## Stored items
BEGIN
-- ==== Sys2Proof/Certificates/Slice0/Obligations.lean ====
section
/-! DEFINITION. The statements for the provers. Each docstring names the rules of spec/ a statement
formalises, and the log entry of any clause that is the model's choice. `exec c s = .next t` says that
the command completes. -/

open Sys2Proof Sys2Proof.Machine

/-! ### The step and the laws -/

/-- A step runs the command at the front of the queue with the queue's rest; with no command waiting the
part idles (the model's choice, notes/assumptions/12.md). -/
def Obligations.StepRunsTheFrontCommand : Prop :=
  (∀ (c : Instr) (rest : List Instr) (s : State), s.pending = c :: rest →
    step s = exec c { s with pending := rest })
  ∧ ∀ s : State, s.pending = [] → step s = .next { s with part := s.part.idle }

/-- The state after power-on reset meets every law. -/
def Obligations.ResetMeetsTheLaws : Prop :=
  Settled State.reset.part ∧ EngineLaw State.reset.part ∧ PortLaw State.reset.part
    ∧ OwnershipLaw State.reset.part ∧ QuietLaw State.reset.part ∧ NoticeLaw State.reset.part
    ∧ CountLaw State.reset.part ∧ QueueLaw State.reset.part

/-- Every step leaves a settled state: what the rules place at the same event is done within the step
(R93, R97, R98, R101, R103, R20, R121, R128, R139, R148). Which effects belong to one step, and that the
port waits where a settlement that is due would fill the set, are the model's choice
(notes/assumptions/5.md and 8.md). -/
def Obligations.EveryStepSettles : Prop :=
  ∀ s t : State, Settled s.part → step s = .next t → Settled t.part

/-- Every step keeps the pairs of fatal cause and ring id of R165's table and what each engine state
allows of them (R165, R172, R174), and a legal admin area while the engine is enabled (R166). -/
def Obligations.EveryStepKeepsTheEngineLaw : Prop :=
  ∀ s t : State, EngineLaw s.part → step s = .next t → EngineLaw t.part

/-- Every step keeps the port's law: the error count is at most 16, REQ is raised exactly where the port
states say, LVL is 3 while REQ is low, the tenure flag stands exactly while the part owns the backplane,
and the join timer runs exactly in JOINING (R92, R93, R95, R96, R99, R104, R107). In a settled state with
the engine RUNNING and REQ raised, LVL is the most urgent class, the least number, among the bus-eligible
slots where there is one (R34, R93). -/
def Obligations.EveryStepKeepsThePortLaw : Prop :=
  (∀ s t : State, PortLaw s.part → step s = .next t → PortLaw t.part)
  ∧ ∀ p : Part, Settled p → p.engine.state = .running → p.port.req = true →
    (∀ k ∈ p.sched.age, p.busEligible (p.slot k) = true → p.port.lvl ≤ (p.slot k).cls)
    ∧ ((∃ k ∈ p.sched.age, p.busEligible (p.slot k) = true) →
      ∃ k ∈ p.sched.age, p.busEligible (p.slot k) = true ∧ p.port.lvl = (p.slot k).cls)

/-- Every step keeps the law of ownership: the Master fetches and drives a burst only in OWNER or
YIELDING, closes banks only while REQ is raised, and a bank is OPEN only while the part owns the
backplane (R31, R46, R83, R90, R91, R100). -/
def Obligations.EveryStepKeepsTheOwnershipLaw : Prop :=
  ∀ s t : State, OwnershipLaw s.part → step s = .next t → OwnershipLaw t.part

/-- Every step keeps the host channel silent while the engine is OFF, QUIESCED or FAILED (R170, R173). -/
def Obligations.EveryStepKeepsTheChannelQuiet : Prop :=
  ∀ s t : State, QuietLaw s.part → step s = .next t → QuietLaw t.part

/-- Every step keeps at most one RECEIVING notice buffer entry, and only in IDLE and REQUESTING (R131,
R132), and the ranges of the posting FIFO, the consecutive-timeout counts and the pass counts (R118, R76,
R32). Every step keeps the counts of the queue: a ring's held count is the number of its HELD positions
and of its unsettled slots, a window's in-flight count the number of its slots, and the reserved and
unconsumed entries of a completion ring stay within its size less one (R4, R22, R75, R115); and no slot
whose window has been considered and found fenced is DEFERRED (R28). -/
def Obligations.EveryStepKeepsTheCounts : Prop :=
  (∀ s t : State, NoticeLaw s.part → step s = .next t → NoticeLaw t.part)
  ∧ (∀ s t : State, CountLaw s.part → step s = .next t → CountLaw t.part)
  ∧ ∀ s t : State, QueueLaw s.part → step s = .next t → QueueLaw t.part

/-! ### Resets -/

/-- After power-on reset every block holds the values its chapter gives; after either function reset it
holds the same, but for clock present, the lines the backplane drives and the function's interrupt
configuration, and ABORT has been driven if the Master was DRIVING or CLOSING (R175, R2, R23, R51, R71,
R92, R112, R127, R129, R137, R146, R163, R165, R166, R169, R171). What a function reset keeps beside
clock present, and the power-on values of the lines, the masks, the taken area and the completion in
preparation, are the model's choice (notes/assumptions/2.md, 3.md, 14.md and 36.md). -/
def Obligations.ResetsRestoreEveryBlock : Prop :=
  (∀ s : State, exec .powerOnReset s = .next { s with part := Part.reset })
  ∧ ∀ s : State, exec .functionLevelReset s = exec .reset s
    ∧ ∃ t, exec .reset s = .next t ∧ t.pending = s.pending
      ∧ t.part.engine = Engine.reset ∧ t.part.admin = AdminUnit.reset
      ∧ t.part.fetch = FetchUnit.reset ∧ t.part.sched = Scheduler.reset
      ∧ (∀ w, t.part.window w = .unused) ∧ t.part.master = Master.reset
      ∧ t.part.notices = NoticeUnit.reset ∧ t.part.compl = CompletionUnit.reset
      ∧ t.part.stats = Stats.zero
      ∧ t.part.port = { Port.reset with
          clockPresent := s.part.port.clockPresent, gnt := s.part.port.gnt, wdr := s.part.port.wdr,
          rst := s.part.port.rst }
      ∧ t.part.host = { HostPort.reset with
          vectorMasked := s.part.host.vectorMasked
          messagesEnabled := s.part.host.messagesEnabled }
      ∧ t.part.host.outstanding = none ∧ (∀ q, t.part.request q = none)
      ∧ (∀ v : Fin 16, t.part.host.vectorPending.get v = false)
      ∧ t.part.host.lastServed = .notices
      ∧ t.part.out = s.part.out ++
          (if s.part.master.state = .driving ∨ s.part.master.state = .closing
            then [.phase .abort 0#32 0] else [])
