@[simp] theorem Part.markFlight_out (p : Part) (i : Fin 8) :
    (p.markFlight i).out = p.out := rfl

@[simp] theorem Part.markFlight_slot (p : Part) (i : Fin 8) (k : Fin 8) :
    (p.markFlight i).slot k = p.slot k := rfl

@[simp] theorem Part.markFlight_window (p : Part) (i : Fin 8) (w : Fin 16) :
    (p.markFlight i).window w = p.window w := rfl

@[simp] theorem Part.markFlight_cring (p : Part) (i : Fin 8) (c : Fin 8) :
    (p.markFlight i).cring c = p.cring c := rfl

@[simp] theorem Part.markFlight_entry (p : Part) (i : Fin 8) (b : Fin 4) :
    (p.markFlight i).entry b = p.entry b := rfl

@[simp] theorem Part.markFlight_request (p : Part) (i : Fin 8) (q : Source) :
    (p.markFlight i).request q = p.request q := rfl

@[simp] theorem Part.ask_engine (p : Part) (i : Source) (a : Access) :
    (p.ask i a).engine = p.engine := rfl

@[simp] theorem Part.ask_admin (p : Part) (i : Source) (a : Access) :
    (p.ask i a).admin = p.admin := rfl

@[simp] theorem Part.ask_fetch (p : Part) (i : Source) (a : Access) :
    (p.ask i a).fetch = p.fetch := rfl

@[simp] theorem Part.ask_sched (p : Part) (i : Source) (a : Access) :
    (p.ask i a).sched = p.sched := rfl

@[simp] theorem Part.ask_windows (p : Part) (i : Source) (a : Access) :
    (p.ask i a).windows = p.windows := rfl

@[simp] theorem Part.ask_master (p : Part) (i : Source) (a : Access) :
    (p.ask i a).master = p.master := rfl

@[simp] theorem Part.ask_port (p : Part) (i : Source) (a : Access) :
    (p.ask i a).port = p.port := rfl

@[simp] theorem Part.ask_notices (p : Part) (i : Source) (a : Access) :
    (p.ask i a).notices = p.notices := rfl

@[simp] theorem Part.ask_compl (p : Part) (i : Source) (a : Access) :
    (p.ask i a).compl = p.compl := rfl

@[simp] theorem Part.ask_stats (p : Part) (i : Source) (a : Access) :
    (p.ask i a).stats = p.stats := rfl

@[simp] theorem Part.ask_out (p : Part) (i : Source) (a : Access) :
    (p.ask i a).out = p.out := rfl

@[simp] theorem Part.ask_ring (p : Part) (i : Source) (a : Access) (r : Fin 8) :
    (p.ask i a).ring r = p.ring r := rfl

@[simp] theorem Part.ask_slot (p : Part) (i : Source) (a : Access) (k : Fin 8) :
    (p.ask i a).slot k = p.slot k := rfl

@[simp] theorem Part.ask_window (p : Part) (i : Source) (a : Access) (w : Fin 16) :
    (p.ask i a).window w = p.window w := rfl

@[simp] theorem Part.ask_cring (p : Part) (i : Source) (a : Access) (c : Fin 8) :
    (p.ask i a).cring c = p.cring c := rfl

@[simp] theorem Part.ask_entry (p : Part) (i : Source) (a : Access) (b : Fin 4) :
    (p.ask i a).entry b = p.entry b := rfl

@[simp] theorem Part.withdrawRequest_engine (p : Part) (i : Source) :
    (p.withdrawRequest i).engine = p.engine := rfl

@[simp] theorem Part.withdrawRequest_admin (p : Part) (i : Source) :
    (p.withdrawRequest i).admin = p.admin := rfl

@[simp] theorem Part.withdrawRequest_fetch (p : Part) (i : Source) :
    (p.withdrawRequest i).fetch = p.fetch := rfl

@[simp] theorem Part.withdrawRequest_sched (p : Part) (i : Source) :
    (p.withdrawRequest i).sched = p.sched := rfl

@[simp] theorem Part.withdrawRequest_windows (p : Part) (i : Source) :
    (p.withdrawRequest i).windows = p.windows := rfl

@[simp] theorem Part.withdrawRequest_master (p : Part) (i : Source) :
    (p.withdrawRequest i).master = p.master := rfl

@[simp] theorem Part.withdrawRequest_port (p : Part) (i : Source) :
    (p.withdrawRequest i).port = p.port := rfl

@[simp] theorem Part.withdrawRequest_notices (p : Part) (i : Source) :
    (p.withdrawRequest i).notices = p.notices := rfl

@[simp] theorem Part.withdrawRequest_compl (p : Part) (i : Source) :
    (p.withdrawRequest i).compl = p.compl := rfl

@[simp] theorem Part.withdrawRequest_stats (p : Part) (i : Source) :
    (p.withdrawRequest i).stats = p.stats := rfl

@[simp] theorem Part.withdrawRequest_out (p : Part) (i : Source) :
    (p.withdrawRequest i).out = p.out := rfl

@[simp] theorem Part.withdrawRequest_ring (p : Part) (i : Source) (r : Fin 8) :
    (p.withdrawRequest i).ring r = p.ring r := rfl

@[simp] theorem Part.withdrawRequest_slot (p : Part) (i : Source) (k : Fin 8) :
    (p.withdrawRequest i).slot k = p.slot k := rfl

@[simp] theorem Part.withdrawRequest_window (p : Part) (i : Source) (w : Fin 16) :
    (p.withdrawRequest i).window w = p.window w := rfl

@[simp] theorem Part.withdrawRequest_cring (p : Part) (i : Source) (c : Fin 8) :
    (p.withdrawRequest i).cring c = p.cring c := rfl

@[simp] theorem Part.withdrawRequest_entry (p : Part) (i : Source) (b : Fin 4) :
    (p.withdrawRequest i).entry b = p.entry b := rfl

@[simp] theorem Part.closeAccess_engine (p : Part)  :
    (p.closeAccess).engine = p.engine := rfl

@[simp] theorem Part.closeAccess_admin (p : Part)  :
    (p.closeAccess).admin = p.admin := rfl

@[simp] theorem Part.closeAccess_fetch (p : Part)  :
    (p.closeAccess).fetch = p.fetch := rfl

@[simp] theorem Part.closeAccess_sched (p : Part)  :
    (p.closeAccess).sched = p.sched := rfl

@[simp] theorem Part.closeAccess_windows (p : Part)  :
    (p.closeAccess).windows = p.windows := rfl

@[simp] theorem Part.closeAccess_master (p : Part)  :
    (p.closeAccess).master = p.master := rfl

@[simp] theorem Part.closeAccess_port (p : Part)  :
    (p.closeAccess).port = p.port := rfl

@[simp] theorem Part.closeAccess_notices (p : Part)  :
    (p.closeAccess).notices = p.notices := rfl

@[simp] theorem Part.closeAccess_compl (p : Part)  :
    (p.closeAccess).compl = p.compl := rfl

@[simp] theorem Part.closeAccess_stats (p : Part)  :
    (p.closeAccess).stats = p.stats := rfl

@[simp] theorem Part.closeAccess_out (p : Part)  :
    (p.closeAccess).out = p.out := rfl

@[simp] theorem Part.closeAccess_ring (p : Part)  (r : Fin 8) :
    (p.closeAccess).ring r = p.ring r := rfl

@[simp] theorem Part.closeAccess_slot (p : Part)  (k : Fin 8) :
    (p.closeAccess).slot k = p.slot k := rfl

@[simp] theorem Part.closeAccess_window (p : Part)  (w : Fin 16) :
    (p.closeAccess).window w = p.window w := rfl

@[simp] theorem Part.closeAccess_cring (p : Part)  (c : Fin 8) :
    (p.closeAccess).cring c = p.cring c := rfl

@[simp] theorem Part.closeAccess_entry (p : Part)  (b : Fin 4) :
    (p.closeAccess).entry b = p.entry b := rfl

@[simp] theorem Part.dropReceiving_engine (p : Part)  :
    (p.dropReceiving).engine = p.engine := rfl

@[simp] theorem Part.dropReceiving_host (p : Part)  :
    (p.dropReceiving).host = p.host := rfl

@[simp] theorem Part.dropReceiving_admin (p : Part)  :
    (p.dropReceiving).admin = p.admin := rfl

@[simp] theorem Part.dropReceiving_fetch (p : Part)  :
    (p.dropReceiving).fetch = p.fetch := rfl

@[simp] theorem Part.dropReceiving_sched (p : Part)  :
    (p.dropReceiving).sched = p.sched := rfl

@[simp] theorem Part.dropReceiving_windows (p : Part)  :
    (p.dropReceiving).windows = p.windows := rfl

@[simp] theorem Part.dropReceiving_master (p : Part)  :
    (p.dropReceiving).master = p.master := rfl

@[simp] theorem Part.dropReceiving_port (p : Part)  :
    (p.dropReceiving).port = p.port := rfl

@[simp] theorem Part.dropReceiving_compl (p : Part)  :
    (p.dropReceiving).compl = p.compl := rfl

@[simp] theorem Part.dropReceiving_stats (p : Part)  :
    (p.dropReceiving).stats = p.stats := rfl

@[simp] theorem Part.dropReceiving_out (p : Part)  :
    (p.dropReceiving).out = p.out := rfl

@[simp] theorem Part.dropReceiving_ring (p : Part)  (r : Fin 8) :
    (p.dropReceiving).ring r = p.ring r := rfl

@[simp] theorem Part.dropReceiving_slot (p : Part)  (k : Fin 8) :
    (p.dropReceiving).slot k = p.slot k := rfl

@[simp] theorem Part.dropReceiving_window (p : Part)  (w : Fin 16) :
    (p.dropReceiving).window w = p.window w := rfl

@[simp] theorem Part.dropReceiving_cring (p : Part)  (c : Fin 8) :
    (p.dropReceiving).cring c = p.cring c := rfl

@[simp] theorem Part.dropReceiving_request (p : Part)  (q : Source) :
    (p.dropReceiving).request q = p.request q := rfl

@[simp] theorem Part.loseBanks_engine (p : Part)  :
    (p.loseBanks).engine = p.engine := rfl

@[simp] theorem Part.loseBanks_host (p : Part)  :
    (p.loseBanks).host = p.host := rfl

@[simp] theorem Part.loseBanks_admin (p : Part)  :
    (p.loseBanks).admin = p.admin := rfl

@[simp] theorem Part.loseBanks_fetch (p : Part)  :
    (p.loseBanks).fetch = p.fetch := rfl

@[simp] theorem Part.loseBanks_sched (p : Part)  :
    (p.loseBanks).sched = p.sched := rfl

@[simp] theorem Part.loseBanks_master (p : Part)  :
    (p.loseBanks).master = p.master := rfl

@[simp] theorem Part.loseBanks_port (p : Part)  :
    (p.loseBanks).port = p.port := rfl

@[simp] theorem Part.loseBanks_notices (p : Part)  :
    (p.loseBanks).notices = p.notices := rfl

@[simp] theorem Part.loseBanks_compl (p : Part)  :
    (p.loseBanks).compl = p.compl := rfl

@[simp] theorem Part.loseBanks_stats (p : Part)  :
    (p.loseBanks).stats = p.stats := rfl

@[simp] theorem Part.loseBanks_out (p : Part)  :
    (p.loseBanks).out = p.out := rfl

@[simp] theorem Part.loseBanks_ring (p : Part)  (r : Fin 8) :
    (p.loseBanks).ring r = p.ring r := rfl

@[simp] theorem Part.loseBanks_slot (p : Part)  (k : Fin 8) :
    (p.loseBanks).slot k = p.slot k := rfl

@[simp] theorem Part.loseBanks_cring (p : Part)  (c : Fin 8) :
    (p.loseBanks).cring c = p.cring c := rfl

@[simp] theorem Part.loseBanks_entry (p : Part)  (b : Fin 4) :
    (p.loseBanks).entry b = p.entry b := rfl

@[simp] theorem Part.loseBanks_request (p : Part)  (q : Source) :
    (p.loseBanks).request q = p.request q := rfl

@[simp] theorem Part.waitFor_engine (p : Part) (i : Waiting) :
    (p.waitFor i).engine = p.engine := rfl

@[simp] theorem Part.waitFor_host (p : Part) (i : Waiting) :
    (p.waitFor i).host = p.host := rfl

@[simp] theorem Part.waitFor_fetch (p : Part) (i : Waiting) :
    (p.waitFor i).fetch = p.fetch := rfl

@[simp] theorem Part.waitFor_sched (p : Part) (i : Waiting) :
    (p.waitFor i).sched = p.sched := rfl

@[simp] theorem Part.waitFor_windows (p : Part) (i : Waiting) :
    (p.waitFor i).windows = p.windows := rfl

@[simp] theorem Part.waitFor_master (p : Part) (i : Waiting) :
    (p.waitFor i).master = p.master := rfl

@[simp] theorem Part.waitFor_port (p : Part) (i : Waiting) :
    (p.waitFor i).port = p.port := rfl

@[simp] theorem Part.waitFor_notices (p : Part) (i : Waiting) :
    (p.waitFor i).notices = p.notices := rfl

@[simp] theorem Part.waitFor_compl (p : Part) (i : Waiting) :
    (p.waitFor i).compl = p.compl := rfl

@[simp] theorem Part.waitFor_stats (p : Part) (i : Waiting) :
    (p.waitFor i).stats = p.stats := rfl

@[simp] theorem Part.waitFor_out (p : Part) (i : Waiting) :
    (p.waitFor i).out = p.out := rfl

@[simp] theorem Part.waitFor_ring (p : Part) (i : Waiting) (r : Fin 8) :
    (p.waitFor i).ring r = p.ring r := rfl

@[simp] theorem Part.waitFor_slot (p : Part) (i : Waiting) (k : Fin 8) :
    (p.waitFor i).slot k = p.slot k := rfl

@[simp] theorem Part.waitFor_window (p : Part) (i : Waiting) (w : Fin 16) :
    (p.waitFor i).window w = p.window w := rfl

@[simp] theorem Part.waitFor_cring (p : Part) (i : Waiting) (c : Fin 8) :
    (p.waitFor i).cring c = p.cring c := rfl

@[simp] theorem Part.waitFor_entry (p : Part) (i : Waiting) (b : Fin 4) :
    (p.waitFor i).entry b = p.entry b := rfl

@[simp] theorem Part.waitFor_request (p : Part) (i : Waiting) (q : Source) :
    (p.waitFor i).request q = p.request q := rfl

@[simp] theorem Part.masterIdle_engine (p : Part)  :
    (p.masterIdle).engine = p.engine := rfl

@[simp] theorem Part.masterIdle_host (p : Part)  :
    (p.masterIdle).host = p.host := rfl

@[simp] theorem Part.masterIdle_admin (p : Part)  :
    (p.masterIdle).admin = p.admin := rfl

@[simp] theorem Part.masterIdle_fetch (p : Part)  :
    (p.masterIdle).fetch = p.fetch := rfl

@[simp] theorem Part.masterIdle_sched (p : Part)  :
    (p.masterIdle).sched = p.sched := rfl

@[simp] theorem Part.masterIdle_windows (p : Part)  :
    (p.masterIdle).windows = p.windows := rfl

@[simp] theorem Part.masterIdle_port (p : Part)  :
    (p.masterIdle).port = p.port := rfl

@[simp] theorem Part.masterIdle_notices (p : Part)  :
    (p.masterIdle).notices = p.notices := rfl

@[simp] theorem Part.masterIdle_compl (p : Part)  :
    (p.masterIdle).compl = p.compl := rfl

@[simp] theorem Part.masterIdle_stats (p : Part)  :
    (p.masterIdle).stats = p.stats := rfl

@[simp] theorem Part.masterIdle_out (p : Part)  :
    (p.masterIdle).out = p.out := rfl

@[simp] theorem Part.masterIdle_ring (p : Part)  (r : Fin 8) :
    (p.masterIdle).ring r = p.ring r := rfl

@[simp] theorem Part.masterIdle_slot (p : Part)  (k : Fin 8) :
    (p.masterIdle).slot k = p.slot k := rfl

@[simp] theorem Part.masterIdle_window (p : Part)  (w : Fin 16) :
    (p.masterIdle).window w = p.window w := rfl

@[simp] theorem Part.masterIdle_cring (p : Part)  (c : Fin 8) :
    (p.masterIdle).cring c = p.cring c := rfl

@[simp] theorem Part.masterIdle_entry (p : Part)  (b : Fin 4) :
    (p.masterIdle).entry b = p.entry b := rfl

@[simp] theorem Part.masterIdle_request (p : Part)  (q : Source) :
    (p.masterIdle).request q = p.request q := rfl

@[simp] theorem Part.lowerError_engine (p : Part)  :
    (p.lowerError).engine = p.engine := rfl

@[simp] theorem Part.lowerError_host (p : Part)  :
    (p.lowerError).host = p.host := rfl

@[simp] theorem Part.lowerError_admin (p : Part)  :
    (p.lowerError).admin = p.admin := rfl

@[simp] theorem Part.lowerError_fetch (p : Part)  :
    (p.lowerError).fetch = p.fetch := rfl

@[simp] theorem Part.lowerError_sched (p : Part)  :
    (p.lowerError).sched = p.sched := rfl

@[simp] theorem Part.lowerError_windows (p : Part)  :
    (p.lowerError).windows = p.windows := rfl

@[simp] theorem Part.lowerError_master (p : Part)  :
    (p.lowerError).master = p.master := rfl

@[simp] theorem Part.lowerError_notices (p : Part)  :
    (p.lowerError).notices = p.notices := rfl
END
Working from the records above, write out verbatim only the lines from the line containing "(p.ask i a).admin = p.admin := rfl" through the line containing "(p.ask i a).master = p.master := rfl".

## EXERCISE RESPONSE
    (p.ask i a).admin = p.admin := rfl

@[simp] theorem Part.ask_fetch (p : Part) (i : Source) (a : Access) :
    (p.ask i a).fetch = p.fetch := rfl

@[simp] theorem Part.ask_sched (p : Part) (i : Source) (a : Access) :
    (p.ask i a).sched = p.sched := rfl

@[simp] theorem Part.ask_windows (p : Part) (i : Source) (a : Access) :
    (p.ask i a).windows = p.windows := rfl

@[simp] theorem Part.ask_master (p : Part) (i : Source) (a : Access) :
    (p.ask i a).master = p.master := rfl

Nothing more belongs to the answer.